Assignment:
Would you print the whole listing again, word for word?

Data extract:
-- ==== Sys2Proof/Machine/Dispatch.lean ====
section
/-! DEFINITION. The one meaning of each instruction and event: exec, one arm per constructor of Instr. -/

namespace Sys2Proof.Machine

Exercise result:
-- ==== Sys2Proof/Machine/Dispatch.lean ====
section
/-! DEFINITION. The one meaning of each instruction and event: exec, one arm per constructor of Instr. -/

namespace Sys2Proof.Machine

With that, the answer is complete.